_WHAT IS EXPECTED_. List, from the lines below, each one with "commands" in it.

_SUPPLIED RECORDS_.

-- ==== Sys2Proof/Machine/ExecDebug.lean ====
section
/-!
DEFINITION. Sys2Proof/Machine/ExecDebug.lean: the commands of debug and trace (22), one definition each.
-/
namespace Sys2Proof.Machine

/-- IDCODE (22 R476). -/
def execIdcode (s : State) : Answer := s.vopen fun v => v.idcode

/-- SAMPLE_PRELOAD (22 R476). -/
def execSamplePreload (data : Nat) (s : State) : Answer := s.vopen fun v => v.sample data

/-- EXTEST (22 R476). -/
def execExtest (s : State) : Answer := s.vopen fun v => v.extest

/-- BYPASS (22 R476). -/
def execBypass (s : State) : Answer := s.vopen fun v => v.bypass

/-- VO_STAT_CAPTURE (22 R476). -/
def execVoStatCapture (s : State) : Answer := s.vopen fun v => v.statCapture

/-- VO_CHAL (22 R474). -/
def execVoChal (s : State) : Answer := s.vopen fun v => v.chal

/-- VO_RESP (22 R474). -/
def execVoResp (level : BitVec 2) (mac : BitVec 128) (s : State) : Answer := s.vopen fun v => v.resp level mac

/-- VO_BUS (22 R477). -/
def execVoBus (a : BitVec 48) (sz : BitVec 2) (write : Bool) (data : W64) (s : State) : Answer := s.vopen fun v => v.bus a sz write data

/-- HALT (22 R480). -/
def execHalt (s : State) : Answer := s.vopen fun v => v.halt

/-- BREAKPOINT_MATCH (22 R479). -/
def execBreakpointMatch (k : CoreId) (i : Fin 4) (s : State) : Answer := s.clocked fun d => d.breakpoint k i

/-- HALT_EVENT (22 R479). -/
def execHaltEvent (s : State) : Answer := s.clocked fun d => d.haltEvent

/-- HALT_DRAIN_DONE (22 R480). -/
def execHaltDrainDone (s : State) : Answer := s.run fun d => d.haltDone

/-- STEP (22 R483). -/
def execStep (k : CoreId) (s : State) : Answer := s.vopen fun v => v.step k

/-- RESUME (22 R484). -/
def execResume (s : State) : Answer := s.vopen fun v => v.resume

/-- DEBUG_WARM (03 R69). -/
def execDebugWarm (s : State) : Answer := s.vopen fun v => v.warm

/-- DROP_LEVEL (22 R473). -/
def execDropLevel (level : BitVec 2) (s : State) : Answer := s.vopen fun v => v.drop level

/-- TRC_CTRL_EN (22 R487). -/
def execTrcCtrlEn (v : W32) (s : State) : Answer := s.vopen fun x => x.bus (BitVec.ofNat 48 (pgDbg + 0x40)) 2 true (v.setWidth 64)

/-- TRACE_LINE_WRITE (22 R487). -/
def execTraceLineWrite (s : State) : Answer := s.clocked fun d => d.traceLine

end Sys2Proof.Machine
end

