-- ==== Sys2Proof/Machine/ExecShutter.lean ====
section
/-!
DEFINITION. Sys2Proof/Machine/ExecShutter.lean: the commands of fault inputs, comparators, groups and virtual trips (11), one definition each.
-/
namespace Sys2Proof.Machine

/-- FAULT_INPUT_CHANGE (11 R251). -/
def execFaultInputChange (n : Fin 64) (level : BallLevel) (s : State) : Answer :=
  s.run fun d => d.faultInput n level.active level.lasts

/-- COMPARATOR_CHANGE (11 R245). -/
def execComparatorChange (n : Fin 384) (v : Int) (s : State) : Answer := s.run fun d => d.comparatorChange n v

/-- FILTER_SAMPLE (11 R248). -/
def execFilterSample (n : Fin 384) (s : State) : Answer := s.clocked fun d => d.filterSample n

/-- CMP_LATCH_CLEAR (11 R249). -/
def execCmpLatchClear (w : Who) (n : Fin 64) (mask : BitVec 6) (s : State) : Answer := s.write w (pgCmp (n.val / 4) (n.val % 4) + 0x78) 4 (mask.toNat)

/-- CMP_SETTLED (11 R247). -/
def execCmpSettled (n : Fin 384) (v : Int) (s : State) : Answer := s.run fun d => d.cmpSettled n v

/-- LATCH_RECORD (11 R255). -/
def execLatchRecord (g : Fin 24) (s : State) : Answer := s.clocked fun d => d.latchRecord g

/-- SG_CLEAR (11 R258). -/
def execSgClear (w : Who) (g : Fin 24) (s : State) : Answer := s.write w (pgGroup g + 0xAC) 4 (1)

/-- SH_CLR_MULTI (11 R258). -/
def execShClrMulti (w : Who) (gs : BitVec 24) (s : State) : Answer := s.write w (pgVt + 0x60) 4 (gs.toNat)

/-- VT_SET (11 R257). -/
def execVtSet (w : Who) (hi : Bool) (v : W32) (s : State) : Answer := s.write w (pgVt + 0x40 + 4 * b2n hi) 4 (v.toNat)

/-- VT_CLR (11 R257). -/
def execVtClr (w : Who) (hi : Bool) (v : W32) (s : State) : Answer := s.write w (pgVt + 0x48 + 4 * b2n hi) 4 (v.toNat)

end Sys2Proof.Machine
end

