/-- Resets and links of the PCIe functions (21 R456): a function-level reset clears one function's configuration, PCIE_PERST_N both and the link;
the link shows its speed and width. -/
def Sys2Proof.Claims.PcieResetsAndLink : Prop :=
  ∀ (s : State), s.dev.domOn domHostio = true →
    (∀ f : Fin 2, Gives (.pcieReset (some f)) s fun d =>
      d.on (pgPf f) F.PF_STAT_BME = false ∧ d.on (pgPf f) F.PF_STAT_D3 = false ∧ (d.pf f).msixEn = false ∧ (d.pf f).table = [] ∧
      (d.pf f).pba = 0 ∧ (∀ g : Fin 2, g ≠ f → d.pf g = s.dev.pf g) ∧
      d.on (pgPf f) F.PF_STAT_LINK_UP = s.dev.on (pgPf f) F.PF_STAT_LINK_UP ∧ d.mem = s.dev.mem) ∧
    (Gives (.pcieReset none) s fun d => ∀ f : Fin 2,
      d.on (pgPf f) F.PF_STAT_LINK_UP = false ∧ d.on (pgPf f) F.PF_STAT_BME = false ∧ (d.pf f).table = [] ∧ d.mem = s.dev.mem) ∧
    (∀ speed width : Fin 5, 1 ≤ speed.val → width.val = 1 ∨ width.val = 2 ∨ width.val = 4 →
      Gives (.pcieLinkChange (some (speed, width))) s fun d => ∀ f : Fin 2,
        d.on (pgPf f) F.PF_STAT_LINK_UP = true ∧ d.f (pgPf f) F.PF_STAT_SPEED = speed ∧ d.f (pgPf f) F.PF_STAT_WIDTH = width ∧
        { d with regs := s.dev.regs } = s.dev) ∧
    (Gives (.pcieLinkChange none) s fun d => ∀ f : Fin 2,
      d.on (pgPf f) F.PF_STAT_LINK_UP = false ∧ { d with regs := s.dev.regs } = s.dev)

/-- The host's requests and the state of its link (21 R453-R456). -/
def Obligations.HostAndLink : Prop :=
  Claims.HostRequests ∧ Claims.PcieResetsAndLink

_RESPONSE TO THE TASK_.
DEFINITION. Sys2Proof/Machine/ExecDebug.lean: the commands of debug and trace (22), one definition each.
DEFINITION. Sys2Proof/Machine/ExecShutter.lean: the commands of fault inputs, comparators, groups and virtual trips (11), one definition each.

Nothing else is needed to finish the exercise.